/-- R110, log 1, log 2: a torn read is possible: a consumer that reads a slot's `rxTime` while a publish into it is under way
reads the old value in one interleaving and the new one in another. -/
def Obligations.TornReadIsPossible : Prop :=
  ∀ (s : State) (p : Publish) (cs : List TransWord),
    s.pub = some p → p.checked = true → FieldWrite.rxTime ∈ p.pending →
    s.consumerIn = encode (.poolRead32 (BitVec.ofNat 13 (rxTimeAddr p.slot))) :: cs →
    (∃ u, runSteps 1 { s with turns := [.consumer] } = .next u ∧
      u.consumerResp = some ⟨.ok, s.slotRxTime p.slot⟩) ∧
    ∃ k u, runSteps 2 { s with turns := [.producer k, .consumer] } = .next u ∧
      u.consumerResp = some ⟨.ok, p.rxTime⟩

/-! ## Consumer transactions -/

/-- R247, R96, R101: an aligned POOL_READ of 1, 2 or 4 bytes answers the bytes at its address, the lowest address in bits
7..0, zero-extended; a byte at a reserved offset reads 0; nothing but the response changes, and it does not wait. -/
def Obligations.PoolReadAnswersItsBytes : Prop :=
  ∀ (s : State) (addr : BitVec 13) (n : Nat) (i : Instr),
    (n = 1 ∧ i = .poolRead8 addr) ∨ (n = 2 ∧ i = .poolRead16 addr) ∨ (n = 4 ∧ i = .poolRead32 addr) →
    addr.toNat % n = 0 →
    ∃ r : Word, exec i s = .next { s with consumerResp := some ⟨.ok, r⟩ } ∧
      ∀ k, k < 4 → r.extractLsb' (8 * k) 8 =
        if k < n ∧ (addr.toNat + k) % 0x800 < 0x408 then s.pool.readByte (addr.toNat + k) else 0

/-- R96, R93: the fields of slot k as a consumer reads them: the word at 0x400 is `valid | opcode<<8 | param<<16`, the word at
0x404 is `rxTime`. -/
def Obligations.PoolReadSeesTheSlotFields : Prop :=
  ∀ (s : State) (k : Fin poolSlots),
    exec (.poolRead32 (BitVec.ofNat 13 (validAddr k))) s =
      .next { s with consumerResp := some ⟨.ok, s.slotParam k ++ s.slotOpcode k ++ s.slotValid k⟩ } ∧
    exec (.poolRead32 (BitVec.ofNat 13 (rxTimeAddr k))) s =
      .next { s with consumerResp := some ⟨.ok, s.slotRxTime k⟩ } ∧
    exec (.poolRead16 (BitVec.ofNat 13 (paramAddr k))) s =
      .next { s with consumerResp := some ⟨.ok, 0#16 ++ s.slotParam k⟩ } ∧
    ∀ j : Fin bufBytes, exec (.poolRead8 (BitVec.ofNat 13 (dataAddr k j))) s =
      .next { s with consumerResp := some ⟨.ok, 0#24 ++ s.slotData k j⟩ }

/-- R247, R249, R141, R312: a misaligned POOL_READ, a POOL_READ with size code 3 and a POOL_WRITE with a size code other than 0
respond (2, 0) and change nothing else. -/
def Obligations.PoolAlignErrorsChangeNothing : Prop :=
  ErrCode.poolAlign.code = 2 ∧
  ∀ (s : State) (addr : BitVec 13) (sz : BitVec 2) (v : Byte),
    (addr.toNat % 2 ≠ 0 → exec (.poolRead16 addr) s = .next { s with consumerResp := some ⟨.poolAlign, 0⟩ }) ∧
    (addr.toNat % 4 ≠ 0 → exec (.poolRead32 addr) s = .next { s with consumerResp := some ⟨.poolAlign, 0⟩ }) ∧
    exec (.poolReadSz3 addr) s = .next { s with consumerResp := some ⟨.poolAlign, 0⟩ } ∧
    (sz ≠ 0 → exec (.poolWriteBadSz sz addr v) s = .next { s with consumerResp := some ⟨.poolAlign, 0⟩ })

/-- R248, R102: POOL_WRITE of 0x00 to a `valid` byte clears it, of any other byte or to any other offset is ignored; no other
byte of POOL changes, and the response is (0, 0). -/
def Obligations.PoolWriteOnlyClearsValid : Prop :=
  ∀ (s : State) (addr : BitVec 13) (v : Byte),
    (addr.toNat % 0x800 = 0x400 ∧ v = 0 →
      ∃ m : Memory, ByteWritten s.pool addr.toNat 0 m ∧
        exec (.poolWrite8 addr v) s = .next { s with pool := m, consumerResp := some ⟨.ok, 0⟩ }) ∧
    (¬ (addr.toNat % 0x800 = 0x400 ∧ v = 0) →
      exec (.poolWrite8 addr v) s = .next { s with consumerResp := some ⟨.ok, 0⟩ })

/-- R103, R323: what a consumer's transaction answers and does to POOL depends on POOL alone: two states with the same bytes of
POOL answer the same, whatever the producer's private state is. -/
def Obligations.ConsumerSeesOnlyThePool : Prop :=
  ∀ (s u : State) (i : Instr), i.agent = .consumer → (∀ a, s.pool.readByte a = u.pool.readByte a) →
    ∃ (m m' : Memory) (r : Response),
      exec i s = .next { s with pool := m, consumerResp := some r } ∧
      exec i u = .next { u with pool := m', consumerResp := some r } ∧
      ∀ a, m.readByte a = m'.readByte a

/-! ## Host registers -/

/-- R270, R273, R62: REG_WRITE to STAGE word w of descriptor i < NPAT_MAX stores all 32 bits there, in every mode; every other
STAGE word, and every other field, is as before. -/
def Obligations.StageWriteStoresOneWord : Prop :=
  ∀ (s : State) (i w : Nat) (v : Word), s.pub = none → s.params.wf → i < s.params.npatMax → w < 8 →
    ∃ sdesc : List (Nat × Word),
      exec (.regWrite (BitVec.ofNat 12 (0x100 + 0x20 * i + 4 * w)) v) s =
        .next { s with sdesc := sdesc, producerResp := some ⟨.ok, 0⟩ } ∧
      ∀ j x, x < 8 → State.sdescWord { s with sdesc := sdesc } j x = if j = i ∧ x = w then v else s.sdescWord j x

/-- R270, R79, R60: an aligned REG_WRITE to a read-only register or to a reserved offset has no effect and responds (0, 0). -/
def Obligations.WritesToOtherRegistersAreIgnored : Prop :=
  ∀ (s : State) (off : BitVec 12) (v : Word), s.pub = none → off.toNat % 4 = 0 → off ≠ 0 →
    off.toNat < 0x100 ∨ 0x100 + 0x20 * s.params.npatMax ≤ off.toNat →
    exec (.regWrite off v) s = .next { s with producerResp := some ⟨.ok, 0⟩ }

/-- R272: a REG_WRITE or REG_READ with `off[1:0] ≠ 0` responds (1, 0) and changes no state. -/
def Obligations.MisalignedRegAccessChangesNothing : Prop :=
  ErrCode.regAlign.code = 1 ∧
  ∀ (s : State) (off : BitVec 12) (v : Word), s.pub = none → off.toNat % 4 ≠ 0 →
    exec (.regWrite off v) s = .next { s with producerResp := some ⟨.regAlign, 0⟩ } ∧
    exec (.regRead off) s = .next { s with producerResp := some ⟨.regAlign, 0⟩ }

/-- R61, R63 to R69: what the host reads of CMD, CFG_STATUS, PAT_COUNT, MODE and the frame counters (`patCount` and `act` within
their 8 bits, as R7 and R35 have them). -/
def Obligations.StatusRegistersReadAsListed : Prop :=
  ReadsAs 0x000 (fun _ => 0) ∧
  ReadsAs 0x004 (fun s =>
    s.cfgStatus.result.code.toNat + 0x10 * s.cfgStatus.cause.code.toNat + 0x100 * s.cfgStatus.entry.toNat) ∧
  ReadsAs 0x008 (fun s => s.patCount % 0x100) ∧
  ReadsAs 0x00C (fun s =>
    s.mode.code.toNat + match s.act with
      | some i => 0x100 * (i % 0x100) + 0x10000
      | none => 0) ∧
  ReadsAs 0x010 (fun s => s.bitCount.toNat) ∧
  ReadsAs 0x014 (fun s => s.subCount.toNat) ∧
  ReadsAs 0x018 (fun s => s.base.toNat) ∧
  ReadsAs 0x01C (fun s =>
    s.uartPhase.val + match s.half with
      | some true => 0x300
      | some false => 0x100
      | none => 0)

/-- R70 to R78: what the host reads of the window, the counters, FAULT and RXTIME. -/
def Obligations.WindowAndCountersReadAsListed : Prop :=
  ReadsAs 0x020 (fun s => s.window.toNat % 2 ^ 32) ∧
  ReadsAs 0x024 (fun s => s.window.toNat / 2 ^ 32 % 2 ^ 32) ∧
  ReadsAs 0x028 (fun s => s.window.toNat / 2 ^ 64 % 2 ^ 32) ∧
  ReadsAs 0x02C (fun s => s.window.toNat / 2 ^ 96 % 2 ^ 32) ∧
  ReadsAs 0x030 (fun s => s.writeIndex.toNat) ∧
  ReadsAs 0x034 (fun s => s.overrunCount.toNat) ∧
  ReadsAs 0x038 (fun s => s.framingErrCount.toNat) ∧
  ReadsAs 0x03C (fun s => if s.fault then 1 else 0) ∧
  ReadsAs 0x040 (fun s => s.rxTimeLatch.toNat)

/-- R62, R79: what the host reads of STAGE, and of every reserved offset. -/
def Obligations.StageAndReservedOffsetsRead : Prop :=
  ∀ s : State, s.pub = none → s.params.wf →
    (∀ i w, i < s.params.npatMax → w < 8 →
      exec (.regRead (BitVec.ofNat 12 (0x100 + 0x20 * i + 4 * w))) s =
        .next { s with producerResp := some ⟨.ok, s.sdescWord i w⟩ }) ∧
    ∀ off : BitVec 12, off.toNat % 4 = 0 →
      (0x044 ≤ off.toNat ∧ off.toNat < 0x100) ∨ 0x100 + 0x20 * s.params.npatMax ≤ off.toNat →
      exec (.regRead off) s = .next { s with producerResp := some ⟨.ok, 0⟩ }

/-! ## Commands -/

/-- R275, over words: a word of kind 2 (REG_WRITE) and offset 0x000 (CMD), whose low half T[31:0] is the command word C, decodes
to the command that C[3:0] selects: NOP, OPEN, CONFIGURE with count C[15:8], or a reserved command (ILLEGAL_COMMAND). No other
bit of the word matters. And the decoder's dispatch and `command(C)` agree: executing what the word decodes to is executing
the REG_WRITE of C to offset 0x000. -/
def Obligations.RegWriteToCmdRunsTheCommand : Prop :=
  ∀ w : TransWord, w.extractLsb' 60 4 = 0x2 → w.extractLsb' 32 12 = 0x000 →
    (w.toNat % 16 = 0x0 → decode w = .ok .cmdNop) ∧
    (w.toNat % 16 = 0x1 → decode w = .ok .cmdOpen) ∧
    (w.toNat % 16 = 0x2 → ∀ count : Byte, count.toNat = w.toNat / 2 ^ 8 % 2 ^ 8 → decode w = .ok (.cmdConfigure count)) ∧
    (w.toNat % 16 = 0x3 → decode w = .ok .cmdIllegal3) ∧
    (∀ op : BitVec 4, op.toNat = w.toNat % 16 → 4 ≤ op.toNat → op.toNat < 8 → decode w = .ok (.cmdIllegal4To7 op)) ∧
    (∀ op : BitVec 4, op.toNat = w.toNat % 16 → 8 ≤ op.toNat → decode w = .ok (.cmdIllegal8ToF op)) ∧
    ∀ (i : Instr) (s : State), decode w = .ok i → exec i s = exec (.regWrite 0x000 (w.extractLsb' 0 32)) s

/-- R276: NOP changes no state (it responds (0, 0)). -/
def Obligations.NopChangesNothing : Prop :=
  ∀ s : State, s.pub = none → exec .cmdNop s = .next { s with producerResp := some ⟨.ok, 0⟩ }

/-- R289: a reserved command sets `cfgStatus` to (ILLEGAL_COMMAND, 0, 0) and changes nothing else. -/
def Obligations.ReservedCommandsOnlySetCfgStatus : Prop :=
  ∀ (s : State) (op : BitVec 4) (i : Instr), s.pub = none →
    i = .cmdIllegal3 ∨ i = .cmdIllegal4To7 op ∨ i = .cmdIllegal8ToF op →
    exec i s = .next { s with
      cfgStatus := { result := .illegalCommand, cause := .none, entry := 0 }, producerResp := some ⟨.ok, 0⟩ }

/-- R277, R340: OPEN performs reset: every element R340 writes has its value, `valid` is 0 in every slot, no other byte of POOL
changes, and `stage` is left open. That OPEN gives each byte of `stage` the next `draw()` is the model's choice (log 5). -/
def Obligations.OpenResets : Prop :=
  ∀ s : State, s.pub = none →
    ∃ (m : Memory) (stage : Buffer),
      exec .cmdOpen s = .next { s with
        window := 0, mode := .hunt, pool := m, table := [], act := none, bitCount := 0, subCount := 0, base := 0,
        uartPhase := 0, half := none, rxTimeLatch := 0, curParam := 0, overrunCount := 0, framingErrCount := 0,
        fault := false, cfgStatus := { result := .none, cause := .none, entry := 0 }, sdesc := [], writeIndex := 0,
        stage := stage, draws := s.draws + 1024, producerResp := some ⟨.ok, 0⟩ } ∧
      (∀ k, m.readByte (validAddr k) = 0) ∧
      ∀ a, (∀ k, a ≠ validAddr k) → m.readByte a = s.pool.readByte a

/-- R138: which bits of the eight STAGE words each field of a descriptor is. -/
def Obligations.DescriptorFieldsAreTheirBits : Prop :=
  ∀ d : Nat → Word,
    (decodeDescriptor d).p0.toNat = (d 1).toNat * 2 ^ 32 + (d 0).toNat ∧
    (decodeDescriptor d).p1.toNat = (d 3).toNat * 2 ^ 32 + (d 2).toNat ∧
    (decodeDescriptor d).id.toNat = (d 4).toNat % 2 ^ 8 ∧
    (decodeDescriptor d).lengthBits.toNat = (d 4).toNat / 2 ^ 8 % 2 ^ 8 ∧
    (decodeDescriptor d).maxHammingDistance.toNat = (d 4).toNat / 2 ^ 16 % 2 ^ 8 ∧
    (decodeDescriptor d).dataState.code.toNat = (d 4).toNat / 2 ^ 24 % 4 ∧
    (decodeDescriptor d).inverted = decide ((d 4).toNat / 2 ^ 26 % 2 = 1) ∧
    (decodeDescriptor d).frameLengthBits.toNat = (d 5).toNat % 2 ^ 16 ∧
    (decodeDescriptor d).startOffset.toNat = (d 5).toNat / 2 ^ 16 ∧
    (decodeDescriptor d).subBlockBits.toNat = (d 6).toNat % 2 ^ 16 ∧
    (decodeDescriptor d).subBlockBytes.toNat = (d 6).toNat / 2 ^ 16 ∧
    (decodeDescriptor d).postProcess.toNat = (d 7).toNat % 2 ^ 8

/-- R279, R282 to R285: each cause is reported exactly when its check fails and no check before it does. -/
def Obligations.ChecksAreTriedInOrder : Prop :=
  ∀ q : PatternSpec,
    (firstFailingCheck q = .lengthTooLong ↔ 128 < q.lengthBits.toNat) ∧
    (firstFailingCheck q = .rangeOverflow ↔
      q.lengthBits.toNat ≤ 128 ∧ 1024 < q.startOffset.toNat + (q.frameLengthBits.toNat + 7) / 8) ∧
    (firstFailingCheck q = .subblockMismatch ↔
      q.lengthBits.toNat ≤ 128 ∧ q.startOffset.toNat + (q.frameLengthBits.toNat + 7) / 8 ≤ 1024 ∧
      0 < q.subBlockBits.toNat ∧ q.subBlockBytes.toNat ≠ (q.subBlockBits.toNat + 7) / 8) ∧
    (firstFailingCheck q = .badDataState ↔
      q.lengthBits.toNat ≤ 128 ∧ q.startOffset.toNat + (q.frameLengthBits.toNat + 7) / 8 ≤ 1024 ∧
      (q.subBlockBits.toNat = 0 ∨ q.subBlockBytes.toNat = (q.subBlockBits.toNat + 7) / 8) ∧ q.dataState.code = 0) ∧
    (firstFailingCheck q = .none ↔
      q.lengthBits.toNat ≤ 128 ∧ q.startOffset.toNat + (q.frameLengthBits.toNat + 7) / 8 ≤ 1024 ∧
      (q.subBlockBits.toNat = 0 ∨ q.subBlockBytes.toNat = (q.subBlockBits.toNat + 7) / 8) ∧ q.dataState.code ≠ 0) ∧
    firstFailingCheck q ≠ .countTooLarge

/-- R280: a count greater than NPAT_MAX is rejected with COUNT_TOO_LARGE and entry 0, and changes nothing else; a count of 0
is legal and installs an empty table. -/
def Obligations.CountTooLargeIsRejected : Prop :=
  ∀ (s : State) (count : Byte), s.pub = none →
    (s.params.npatMax < count.toNat →
      exec (.cmdConfigure count) s = .next { s with
        cfgStatus := { result := .rejected, cause := .countTooLarge, entry := 0 }, producerResp := some ⟨.ok, 0⟩ }) ∧
    (count = 0 →
      exec (.cmdConfigure count) s = .next { s with
        table := [], cfgStatus := { result := .accepted, cause := .none, entry := 0 }, mode := .hunt, act := none,
        bitCount := 0, subCount := 0, base := 0, uartPhase := 0, half := none, curParam := 0,
        producerResp := some ⟨.ok, 0⟩ })

/-- R278, R286, R317: the first failing entry in table order, and its first failing check, reject the table: `cfgStatus` says
which, and nothing else changes, a frame in progress included. -/
def Obligations.FirstFailingEntryRejectsTheTable : Prop :=
  ∀ (s : State) (count : Byte) (i : Nat) (entry : Byte), s.pub = none → count.toNat ≤ s.params.npatMax →
    i < count.toNat → entry.toNat = i →
    firstFailingCheck (decodeDescriptor (s.sdescWord i)) ≠ .none →
    (∀ j, j < i → firstFailingCheck (decodeDescriptor (s.sdescWord j)) = .none) →
    exec (.cmdConfigure count) s = .next { s with
      cfgStatus :=
        { result := .rejected, cause := firstFailingCheck (decodeDescriptor (s.sdescWord i)), entry := entry },
      producerResp := some ⟨.ok, 0⟩ }

/-- R278, R287, R288: when every descriptor passes, CONFIGURE installs exactly the descriptors 0..count-1 in table order,
reports ACCEPTED, and aborts a frame in progress; window, `rxTimeLatch`, `stage`, `fault`, the event counters, `writeIndex`,
`sdesc` and the pool are as before. -/
def Obligations.PassingTableIsInstalledWhole : Prop :=
  ∀ (s : State) (count : Byte), s.pub = none → count.toNat ≤ s.params.npatMax →
    (∀ j, j < count.toNat → firstFailingCheck (decodeDescriptor (s.sdescWord j)) = .none) →
    ∃ table : List PatternSpec, table.length = count.toNat ∧
      (∀ j, j < count.toNat → table[j]? = some (decodeDescriptor (s.sdescWord j))) ∧
      exec (.cmdConfigure count) s = .next { s with
        table := table, cfgStatus := { result := .accepted, cause := .none, entry := 0 }, mode := .hunt, act := none,
        bitCount := 0, subCount := 0, base := 0, uartPhase := 0, half := none, curParam := 0,
        producerResp := some ⟨.ok, 0⟩ }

···

* ASSIGNED TASK
The lines to return are those with the string "half" in them; copy each from the entries above.

* RESPONSE FOR THIS EXERCISE
    s.uartPhase.val + match s.half with
/-- R275, over words: a word of kind 2 (REG_WRITE) and offset 0x000 (CMD), whose low half T[31:0] is the command word C, decodes
        uartPhase := 0, half := none, rxTimeLatch := 0, curParam := 0, overrunCount := 0, framingErrCount := 0,
        bitCount := 0, subCount := 0, base := 0, uartPhase := 0, half := none, curParam := 0,
        bitCount := 0, subCount := 0, base := 0, uartPhase := 0, half := none, curParam := 0,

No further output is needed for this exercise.